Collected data
-- -- --

/-- DDR_REFRESH, DDR_TEMP_POLL, DDR_DRIFT (R318, R321) complete: the banks are refreshed in turn, a period of the rate in force
after the last refresh; a poll leaves each channel's code in DDR_TEMP and the rate, a channel at its limit or drifted beyond
0.10 unit interval is flagged and logged; none does anything before READY or with the DDR domain off. DDR_PATTERN_START,
DDR_PATTERN_DONE, DDR_PORT_STAT_CLEAR (R320, R458) complete: before READY a write takes its fields, and with START a run begins,
whose end leaves the compare results; once READY it is told refused; a write of any value clears a port's statistic. -/
def Obligations.RefreshTemperatureDriftAndPatternHelpers : Prop :=
  (
    (∀ s : State, PinsInv s → ddrReady s.dev = true → s.dev.powered domDdr = true → Acts .ddrRefresh s fun d =>
      d.dram = { s.dev.dram with bank := (s.dev.dram.bank + 1) % 8, refreshAt := d.cyc } ∧
      d.cyc = max s.dev.cyc (s.dev.dram.refreshAt + refreshPeriod s.dev) ∧ Frame [.dram] s.dev d) ∧
    (∀ (codes : List (BitVec 3)) (s : State), PinsInv s → ddrReady s.dev = true → s.dev.powered domDdr = true →
      Acts (.ddrTempPoll codes 0) s fun d =>
        (∀ c, c < 4 → d.fld .ddrTemp 0 (8 * c + 2) (8 * c) = (codes.getD c 0).toNat) ∧
        (d.dram.hotRate = true ↔ ∃ x ∈ codes, hotCode x = true) ∧
        s.dev.dram.pollAt + 16 * cycMs ≤ d.dram.pollAt ∧ RegsBut [(.ddrTemp, 0)] s.dev d ∧ Frame [.regs, .dram] s.dev d) ∧
    (∀ (codes : List (BitVec 3)) (c : Fin 4) (s : State), PinsInv s → ddrReady s.dev = true → s.dev.powered domDdr = true →
      Acts (.ddrTempPoll codes (withBit 0 c.val true)) s fun d =>
        d.dram.hotRate = true ∧ bitOf (d.reg .ddrEvents 0) 1 = true ∧
        Logged s.dev d 0x0070 domDdr [BitVec.ofNat 32 c.val] ∧
        RegsBut ((.ddrTemp, 0) :: (.ddrEvents, 0) :: eventRegs) s.dev d) ∧
    (∀ (l : List Int) (s : State), PinsInv s → ddrReady s.dev = true → s.dev.powered domDdr = true →
      (∀ c, c < 4 → (l.getD c 0).natAbs ≤ 100) → Acts (.ddrDrift l) s fun d =>
        d.dram.drift = [l.getD 0 0, l.getD 1 0, l.getD 2 0, l.getD 3 0] ∧
        s.dev.dram.driftAt + 100 * cycMs ≤ d.dram.driftAt ∧ Frame [.dram] s.dev d) ∧
    (∀ (l : List Int) (c : Fin 4) (s : State), PinsInv s → ddrReady s.dev = true → s.dev.powered domDdr = true →
      100 < (l.getD c.val 0).natAbs → (∀ e, e < 4 → e ≠ c.val → (l.getD e 0).natAbs ≤ 100) →
      Acts (.ddrDrift l) s fun d =>
        bitOf (d.reg .ddrEvents 0) 2 = true ∧
        Logged s.dev d 0x0071 domDdr [BitVec.ofNat 32 c.val, intWord (l.getD c.val 0)] ∧
        RegsBut ((.ddrEvents, 0) :: eventRegs) s.dev d) ∧
    (∀ (codes : List (BitVec 3)) (hot : BitVec 4) (l : List Int) (s : State), PinsInv s →
      ddrReady s.dev = false ∨ s.dev.powered domDdr = false →
      exec .ddrRefresh s = .next s ∧ exec (.ddrTempPoll codes hot) s = .next s ∧ exec (.ddrDrift l) s = .next s)) ∧
  (
    (∀ (p : Path) (v : Word) (s : State), PinsInv s → CanWrite s.dev p .ddrPatCtrl 0 → NothingOwed s.dev →
      ddrReady s.dev = true → Acts (.ddrPatternStart p v) s fun d =>
        Told p .ddrPatCtrl 0 stRefused d ∧ RegsBut toldRegs s.dev d ∧ Frame [.regs, .out] s.dev d) ∧
    (∀ (p : Path) (v : Word) (s : State), PinsInv s → CanWrite s.dev p .ddrPatCtrl 0 → NothingOwed s.dev →
      ddrReady s.dev = false → bitOf v 31 = true → Acts (.ddrPatternStart p v) s fun d =>
        Told p .ddrPatCtrl 0 stOk d ∧ d.dram = { s.dev.dram with pat := true } ∧
        d.reg .ddrPatCtrl 0 = v &&& 0x0003FFFF ∧ d.reg .ddrCmpStatus 0 = 0 ∧
        RegsBut ((.ddrPatCtrl, 0) :: (.ddrCmpStatus, 0) :: toldRegs) s.dev d ∧ Frame [.regs, .dram, .out] s.dev d) ∧
    (∀ (p : Path) (v : Word) (s : State), PinsInv s → CanWrite s.dev p .ddrPatCtrl 0 → NothingOwed s.dev →
      ddrReady s.dev = false → bitOf v 31 = false → Acts (.ddrPatternStart p v) s fun d =>
        Told p .ddrPatCtrl 0 stOk d ∧ d.reg .ddrPatCtrl 0 = v &&& 0x0003FFFF ∧
        RegsBut ((.ddrPatCtrl, 0) :: toldRegs) s.dev d ∧ Frame [.regs, .out] s.dev d) ∧
    (∀ (l : List (BitVec 16)) (n : Nat) (s : State), PinsInv s → s.dev.dram.pat = true →
      Acts (.ddrPatternDone l n) s fun d =>
        d.dram = { s.dev.dram with pat := false } ∧ d.fld .ddrCmpStatus 0 31 31 = 1 ∧
        d.fld .ddrCmpStatus 0 15 0 = min 65535 n ∧
        (∀ c, c < 4 → (bitOf (d.reg .ddrCmpStatus 0) (16 + c) = true ↔ l.getD c 0 ≠ 0) ∧
          d.reg .ddrCmpErrbits c = BitVec.ofNat 32 (l.getD c 0).toNat) ∧
        (∀ x, x < s.dev.fld .ddrPatAddr 0 24 0 * 512 ∨
            s.dev.fld .ddrPatAddr 0 24 0 * 512 + s.dev.fld .ddrPatCtrl 0 15 0 * 512 ≤ x →
          sget ramDflt d.ddr x = sget ramDflt s.dev.ddr x) ∧ Frame [.free, .ddr, .regs, .dram] s.dev d) ∧
    (∀ (l : List (BitVec 16)) (n : Nat) (s : State), PinsInv s → s.dev.dram.pat = false →
      exec (.ddrPatternDone l n) s = .next s) ∧
    (∀ (p : Path) (k : Fin 6) (v : Word) (s : State), PinsInv s → CanWrite s.dev p .ddrPortHwm k.val →
      NothingOwed s.dev → Acts (.ddrPortStatClear p k false v) s fun d =>
        Told p .ddrPortHwm k.val stOk d ∧ d.dram = { s.dev.dram with hwm := s.dev.dram.hwm.set k 0 } ∧
        RegsBut toldRegs s.dev d ∧ Frame [.regs, .dram, .out] s.dev d) ∧
    (∀ (p : Path) (k : Fin 6) (v : Word) (s : State), PinsInv s → CanWrite s.dev p .ddrPortWait k.val →
      NothingOwed s.dev → Acts (.ddrPortStatClear p k true v) s fun d =>
        Told p .ddrPortWait k.val stOk d ∧ d.dram = { s.dev.dram with wait := s.dev.dram.wait.set k 0 } ∧
        RegsBut toldRegs s.dev d ∧ Frame [.regs, .dram, .out] s.dev d))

-- -- --

### Aim of the exercise
Transcribe the entries above so that nothing in them differs from the original.

### Exercise response
/-- DDR_REFRESH, DDR_TEMP_POLL, DDR_DRIFT (R318, R321) complete: the banks are refreshed in turn, a period of the rate in force
after the last refresh; a poll leaves each channel's code in DDR_TEMP and the rate, a channel at its limit or drifted beyond
0.10 unit interval is flagged and logged; none does anything before READY or with the DDR domain off. DDR_PATTERN_START,
DDR_PATTERN_DONE, DDR_PORT_STAT_CLEAR (R320, R458) complete: before READY a write takes its fields, and with START a run begins,
whose end leaves the compare results; once READY it is told refused; a write of any value clears a port's statistic. -/
def Obligations.RefreshTemperatureDriftAndPatternHelpers : Prop :=
  (
    (∀ s : State, PinsInv s → ddrReady s.dev = true → s.dev.powered domDdr = true → Acts .ddrRefresh s fun d =>
      d.dram = { s.dev.dram with bank := (s.dev.dram.bank + 1) % 8, refreshAt := d.cyc } ∧
      d.cyc = max s.dev.cyc (s.dev.dram.refreshAt + refreshPeriod s.dev) ∧ Frame [.dram] s.dev d) ∧
    (∀ (codes : List (BitVec 3)) (s : State), PinsInv s → ddrReady s.dev = true → s.dev.powered domDdr = true →
      Acts (.ddrTempPoll codes 0) s fun d =>
        (∀ c, c < 4 → d.fld .ddrTemp 0 (8 * c + 2) (8 * c) = (codes.getD c 0).toNat) ∧
        (d.dram.hotRate = true ↔ ∃ x ∈ codes, hotCode x = true) ∧
        s.dev.dram.pollAt + 16 * cycMs ≤ d.dram.pollAt ∧ RegsBut [(.ddrTemp, 0)] s.dev d ∧ Frame [.regs, .dram] s.dev d) ∧
    (∀ (codes : List (BitVec 3)) (c : Fin 4) (s : State), PinsInv s → ddrReady s.dev = true → s.dev.powered domDdr = true →
      Acts (.ddrTempPoll codes (withBit 0 c.val true)) s fun d =>
        d.dram.hotRate = true ∧ bitOf (d.reg .ddrEvents 0) 1 = true ∧
        Logged s.dev d 0x0070 domDdr [BitVec.ofNat 32 c.val] ∧
        RegsBut ((.ddrTemp, 0) :: (.ddrEvents, 0) :: eventRegs) s.dev d) ∧
    (∀ (l : List Int) (s : State), PinsInv s → ddrReady s.dev = true → s.dev.powered domDdr = true →
      (∀ c, c < 4 → (l.getD c 0).natAbs ≤ 100) → Acts (.ddrDrift l) s fun d =>
        d.dram.drift = [l.getD 0 0, l.getD 1 0, l.getD 2 0, l.getD 3 0] ∧
        s.dev.dram.driftAt + 100 * cycMs ≤ d.dram.driftAt ∧ Frame [.dram] s.dev d) ∧
    (∀ (l : List Int) (c : Fin 4) (s : State), PinsInv s → ddrReady s.dev = true → s.dev.powered domDdr = true →
      100 < (l.getD c.val 0).natAbs → (∀ e, e < 4 → e ≠ c.val → (l.getD e 0).natAbs ≤ 100) →
      Acts (.ddrDrift l) s fun d =>
        bitOf (d.reg .ddrEvents 0) 2 = true ∧
        Logged s.dev d 0x0071 domDdr [BitVec.ofNat 32 c.val, intWord (l.getD c.val 0)] ∧
        RegsBut ((.ddrEvents, 0) :: eventRegs) s.dev d) ∧
    (∀ (codes : List (BitVec 3)) (hot : BitVec 4) (l : List Int) (s : State), PinsInv s →
      ddrReady s.dev = false ∨ s.dev.powered domDdr = false →
      exec .ddrRefresh s = .next s ∧ exec (.ddrTempPoll codes hot) s = .next s ∧ exec (.ddrDrift l) s = .next s)) ∧
  (
    (∀ (p : Path) (v : Word) (s : State), PinsInv s → CanWrite s.dev p .ddrPatCtrl 0 → NothingOwed s.dev →
      ddrReady s.dev = true → Acts (.ddrPatternStart p v) s fun d =>
        Told p .ddrPatCtrl 0 stRefused d ∧ RegsBut toldRegs s.dev d ∧ Frame [.regs, .out] s.dev d) ∧
    (∀ (p : Path) (v : Word) (s : State), PinsInv s → CanWrite s.dev p .ddrPatCtrl 0 → NothingOwed s.dev →
      ddrReady s.dev = false → bitOf v 31 = true → Acts (.ddrPatternStart p v) s fun d =>
        Told p .ddrPatCtrl 0 stOk d ∧ d.dram = { s.dev.dram with pat := true } ∧
        d.reg .ddrPatCtrl 0 = v &&& 0x0003FFFF ∧ d.reg .ddrCmpStatus 0 = 0 ∧
        RegsBut ((.ddrPatCtrl, 0) :: (.ddrCmpStatus, 0) :: toldRegs) s.dev d ∧ Frame [.regs, .dram, .out] s.dev d) ∧
    (∀ (p : Path) (v : Word) (s : State), PinsInv s → CanWrite s.dev p .ddrPatCtrl 0 → NothingOwed s.dev →
      ddrReady s.dev = false → bitOf v 31 = false → Acts (.ddrPatternStart p v) s fun d =>
        Told p .ddrPatCtrl 0 stOk d ∧ d.reg .ddrPatCtrl 0 = v &&& 0x0003FFFF ∧
        RegsBut ((.ddrPatCtrl, 0) :: toldRegs) s.dev d ∧ Frame [.regs, .out] s.dev d) ∧
    (∀ (l : List (BitVec 16)) (n : Nat) (s : State), PinsInv s → s.dev.dram.pat = true →
      Acts (.ddrPatternDone l n) s fun d =>
        d.dram = { s.dev.dram with pat := false } ∧ d.fld .ddrCmpStatus 0 31 31 = 1 ∧
        d.fld .ddrCmpStatus 0 15 0 = min 65535 n ∧
        (∀ c, c < 4 → (bitOf (d.reg .ddrCmpStatus 0) (16 + c) = true ↔ l.getD c 0 ≠ 0) ∧
          d.reg .ddrCmpErrbits c = BitVec.ofNat 32 (l.getD c 0).toNat) ∧
        (∀ x, x < s.dev.fld .ddrPatAddr 0 24 0 * 512 ∨
            s.dev.fld .ddrPatAddr 0 24 0 * 512 + s.dev.fld .ddrPatCtrl 0 15 0 * 512 ≤ x →
          sget ramDflt d.ddr x = sget ramDflt s.dev.ddr x) ∧ Frame [.free, .ddr, .regs, .dram] s.dev d) ∧
    (∀ (l : List (BitVec 16)) (n : Nat) (s : State), PinsInv s → s.dev.dram.pat = false →
      exec (.ddrPatternDone l n) s = .next s) ∧
    (∀ (p : Path) (k : Fin 6) (v : Word) (s : State), PinsInv s → CanWrite s.dev p .ddrPortHwm k.val →
      NothingOwed s.dev → Acts (.ddrPortStatClear p k false v) s fun d =>
        Told p .ddrPortHwm k.val stOk d ∧ d.dram = { s.dev.dram with hwm := s.dev.dram.hwm.set k 0 } ∧
        RegsBut toldRegs s.dev d ∧ Frame [.regs, .dram, .out] s.dev d) ∧
    (∀ (p : Path) (k : Fin 6) (v : Word) (s : State), PinsInv s → CanWrite s.dev p .ddrPortWait k.val →
      NothingOwed s.dev → Acts (.ddrPortStatClear p k true v) s fun d =>
        Told p .ddrPortWait k.val stOk d ∧ d.dram = { s.dev.dram with wait := s.dev.dram.wait.set k 0 } ∧
        RegsBut toldRegs s.dev d ∧ Frame [.regs, .dram, .out] s.dev d))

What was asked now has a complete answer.